The on-going correction in residential construction is expected to drag down overall 2007 construction activity. According to the most recent forecast from the Economic Research department at Portland Cement Association (PCA), despite a record 18% growth since 2003, cement consumption this year is projected to decline by 1.5%.
The spring forecast, presented last week at the PCA Board of Directors Meeting in La Jolla, Calif., by chief economist Ed Sullivan, anticipates gradual gains throughout the second half of 2007, but not large enough to offset the year’s first half weaknesses. The increased construction activity that is expected to begin mid-year, however, will carryover to 2008 and contribute to an estimated 3.9% growth in consumption.
Gains in nonresidential and public construction, says Sullivan, will not be large enough to offset the harsh downward trends in the residential market. Sullivan’s 2007 projection reflects a nearly 6Mt decline in residential cement consumption levels compared to 2006. "Single-family start activity and residential cement consumption will not recover until the existing inventory level of homes is reduced."

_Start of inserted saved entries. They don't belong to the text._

/-- A repair step on a context with attempts left keeps the laws (R98). -/
theorem laws_attemptSpent (hs : TableLaw s) (ready : s.host.phase = .ready) (idle : s.table.service = none)
    (hgath : (s.ctx i).gathering = true) (hleft : (s.ctx i).attemptsLeft ≠ 0) :
    LawsFollow True s (s.setCtx i (attemptSpent (s.ctx i))) := by
  have hr : Recast (s.ctx i) (attemptSpent (s.ctx i)) := ⟨rfl, rfl, rfl, rfl, rfl, rfl⟩
  have hstate : (s.ctx i).state = .collecting ∨ (s.ctx i).state = .repairing := by simpa [Context.gathering] using hgath
  refine laws_setCtx hs ready idle hr (by simp [Context.unfinished, hgath]) rfl nofun fun ⟨hlaw, hempty⟩ => ?_
  have hfrags : (s.ctx i).frags ≠ [] := by
    rw [Ne, hempty]
    rcases hstate with e | e <;> simp [e]
  refine ⟨hr.law hlaw (fun e => absurd e hfrags) ?_ ?_, ?_⟩
  · show (s.ctx i).attemptsLeft - 1 + ((s.ctx i).attemptsUsed + 1) = _
    omega
  · rcases hstate with e | e <;> simp [attemptSpent, e]
  · simpa [attemptSpent] using hfrags

/-- Loading the repair countdown of a context that gathers fragments (R93). -/
theorem stands_loadRepair {v : Option Nat} (ready : s.host.phase = .ready) (hg : (s.ctx i).gathering = true)
    (hv : ∀ n, v = some n → 1 ≤ n ∧ n ≤ 65535) : Stands s (loadRepair i v s) := by
  refine ⟨fun _ => rfl, fun _ => rfl, rfl, fun _ => rfl, fun _ => .refl _, fun _ => id, .refl _, .refl _, id, fun h => ?_,
    fun _ hi => absurd hi (by simp [State.initialising, ready]), id⟩
  have hi : (loadRepair i v s).timers i = { s.timers i with repair := v, repairMark := false } := by
    rw [loadRepair_timers, if_pos rfl]
  have hok := countdownsOk_of h i
  refine timerLaw_change h (fun _ _ => rfl) (fun j hj => by rw [loadRepair_timers, if_neg hj]) rfl
    (fun hn => absurd hg (by simpa using hn)) ?_ ?_
  · rw [hi]
    refine ⟨fun k hk => ?_, fun k n hn => ?_⟩
    · cases k with
      | repair => cases hk
      | life => exact hok.1 .life hk
    · cases k with
      | repair => exact hv n hn
      | life => exact hok.2 .life n hn
  · rw [hi]
    intro k hk
    cases k with
    | repair => cases hk
    | life => exact hk

theorem repairLoad_range {v : Word} {n : Nat} (h : repairLoad v = some n) : 1 ≤ n ∧ n ≤ 65535 := by
  have hlt := v.isLt
  cases h
  omega

/-! ### The binding of the drain port (R131) -/

/-- The state after a TAKE of a success entry, before it is answered (R130, R131). -/
def taken (s : State) (i : Slot) (n : Nat) : State :=
  recast s i { s.ctx i with state := .draining } (s.reports.drop 1) { s.drain with bound := some i, pos := 0, len := n }

/-- The TAKE of the success entry at the head keeps the laws (R130, R131). -/
theorem laws_taken {e : ReportEntry} {rest : List ReportEntry} (hs : TableLaw s) (ready : s.host.phase = .ready)
    (idle : s.table.service = none) (hhead : s.reports = e :: rest) (hslot : e.slot = some i) (hbound : s.drain.bound = none) :
    LawsFollow True s (taken s i (e.length.getD 0)) := by
  have hslots : successSlots s.reports = i :: successSlots rest := by
    rw [hhead, successSlots, List.filterMap_cons_some hslot]; rfl
  have hrest : s.reports.drop 1 = rest := by rw [hhead]; rfl
  have hnodup := hs.reportSlots
  rw [hslots, List.nodup_cons] at hnodup
  obtain ⟨hnot, hnodup⟩ := hnodup
  have hdone : (s.ctx i).state = .done := (hs.reports i).2 (by rw [hslots]; exact List.mem_cons_self)
  have hr : Recast (s.ctx i) { s.ctx i with state := .draining } := ⟨rfl, rfl, rfl, rfl, rfl, rfl⟩
  have hbytes : ∀ l d j, ((recast s i { s.ctx i with state := .draining } l d).ctx j).storedBytes = (s.ctx j).storedBytes :=
    fun l d j => by
      by_cases hji : j = i
      · rw [hji, recast_ctx_same]
      · rw [recast_ctx_ne hji]
  refine laws_recast hs ready idle hr (by rw [hdone]; decide) nofun ⟨?_, fun j hj => ?_, ?_, fun x hx => ?_⟩
    ⟨fun j hj => ?_, ?_⟩ ?_ (fun _ => by simp [Context.gathering, hdone]) (fun ⟨hlaw, hempty⟩ => ?_)
    fun hd => ⟨fun j hj => ?_, fun x hx j hj => ?_, nofun, ?_⟩
  · show (successSlots (s.reports.drop 1)).Nodup
    rw [hrest]
    exact hnodup
  · show j ∈ successSlots (s.reports.drop 1) ↔ _
    rw [hrest, hslots, List.mem_cons]
    simp [hj]
  · rw [recast_ctx_same]
    show _ ↔ i ∈ successSlots (s.reports.drop 1)
    rw [hrest]
    exact iff_of_false nofun hnot
  · exact hs.reportKinds x (List.mem_of_mem_drop hx)
  · rw [hbound]
    exact iff_of_false (fun e => hj (Option.some.inj e).symm) nofun
  · rw [recast_ctx_same]
    exact iff_of_true rfl rfl
  · exact ((List.drop_sublist 1 s.reports).filter _).length_le
  · refine ⟨hr.law hlaw (fun _ => ⟨rfl, rfl⟩) rfl (by simp [hdone]), ?_⟩
    rw [hdone] at hempty
    simpa using hempty
  · cases hj
    rw [hbytes]
    show e.length.getD 0 = _
    rw [hd.entries e (by rw [hhead]; exact List.mem_cons_self) i hslot]
    rfl
  · rw [hbytes]
    exact hd.entries x (List.mem_of_mem_drop hx) j hj
  · obtain ⟨-, -, hheld⟩ := positionsOk_of hd
    exact ⟨nofun, rfl, hheld⟩

/-! ### A release (R119, R140) -/

section
variable {n : Nat}

theorem recentEntry_none : s.recentEntry k = none ↔
    ∀ e ∈ (s.port k.port).recent, ¬ (e.station = k.station ∧ e.tag = k.tag) := by
  simp [State.recentEntry]

theorem rememberKey_recent (q : PortId) : ((rememberKey k n s).port q).recent = if q = k.port then
    (if 8 ≤ (s.port k.port).recent.length then (s.port k.port).recent.drop 1 else (s.port k.port).recent) ++
      [{ station := k.station, tag := k.tag, count := n }] else (s.port q).recent := by
  rw [rememberKey, modifyPort_port]
  split <;> rfl

/-- The newest entry apart, the list after a release holds what it held (R119). -/
theorem mem_rememberKey {q : PortId} {e : RecentEntry} (h : e ∈ ((rememberKey k n s).port q).recent) :
    e ∈ (s.port q).recent ∨ q = k.port ∧ e = { station := k.station, tag := k.tag, count := n } := by
  rw [rememberKey_recent] at h
  split at h
  · next hq =>
    rw [hq]
    rcases List.mem_append.1 h with h | h
    · refine .inl ?_
      split at h
      · exact List.mem_of_mem_drop h
      · exact h
    · exact .inr ⟨rfl, List.mem_singleton.1 h⟩
  · exact .inl h

/-- The recent-completion lists keep their law when the one context with the key goes as the key enters (R118, R119). -/
theorem recentLaw_remembered (hk : (s.ctx i).key = some k) (hfree : (s.ctx i).state ≠ .free) (hkey : KeyLaw s)
    (hs : RecentLaw s) (hctx : (t.ctx i).state = .free) (hothers : ∀ j, j ≠ i → t.ctx j = s.ctx j)
    (hrecent : ∀ q, (t.port q).recent = ((rememberKey k n s).port q).recent) : RecentLaw t := by
  have hnone := recentEntry_none.1 (hs.apart i k hfree hk)
  refine ⟨fun q => ?_, fun q => ?_, fun j k' hj hk' => ?_⟩
  · rw [hrecent, rememberKey_recent]
    have hq := hs.length q
    split
    · next e =>
      subst e
      split <;> simp <;> omega
    · exact hq
  · rw [hrecent, rememberKey_recent]
    split
    · have hpart : (if 8 ≤ (s.port k.port).recent.length then (s.port k.port).recent.drop 1
          else (s.port k.port).recent).Sublist (s.port k.port).recent := by
        split
        · exact List.drop_sublist 1 _
        · exact .refl _
      rw [List.map_append, List.nodup_append]
      refine ⟨(hs.distinct k.port).sublist (hpart.map _), List.nodup_singleton _, fun a ha b hb => ?_⟩
      obtain ⟨e, he, rfl⟩ := List.mem_map.1 ha
      rw [List.map_singleton, List.mem_singleton] at hb
      rw [hb]
      exact fun hab => hnone e (hpart.subset he) (by simpa using hab)
    · exact hs.distinct q
  · have hji : j ≠ i := fun e => hj (e ▸ hctx)
    rw [hothers j hji] at hj hk'
    rw [recentEntry_none, hrecent]
    intro e he
    rcases mem_rememberKey he with he | ⟨hport, rfl⟩
    · exact recentEntry_none.1 (hs.apart j k' hj hk') e he
    · rintro ⟨hstation, htag⟩
      have hkk : k' = k := by
        cases k; cases k'
        simp only [Key.mk.injEq] at *
        exact ⟨hport, hstation.symm, htag.symm⟩
      exact hji (hkey.unique j i hj hfree (by rw [hk', hk, hkk]))

/-- The state after a RELEASE, before it is answered (R140). -/
def released (s : State) (i : Slot) (k : Key) (n : Nat) : State := unbindDrain (freeContext i (rememberKey k n s))

/-- No law but that of the recent-completion lists reads them. -/
theorem tableLaw_rememberKey (hs : TableLaw s) (ready : s.host.phase = .ready) : TableLaw (rememberKey k n s) :=
  ⟨hs.free, hs.key, hs.sums, fun p => (by simp : ((rememberKey k n s).port p).held = (s.port p).held).trans (hs.held p),
    hs.places, hs.service, hs.reportSlots, hs.reports, hs.reportKinds, hs.drain, fun h => absurd h (by
      have hready : (rememberKey k n s).host.phase = .ready := ready
      simp [initialising_ready hready])⟩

Declines in construction are partially offset by rising cement intensity – the increasing use of cement and concrete in construction. Even with an overall decline in consumption, Sullivan sees a 1.5% increase in cement intensity in 2007. Cement intensity refers to the tons of cement per dollar of construction activity.
"Cement intensity is influenced by changes in the composition of construction, the regional composition of cement demand, and the competitive price position of concrete against competing materials," Sullivan said. "It is the relative price and changes in the composition of construction that will be key to intensity gains in 2007."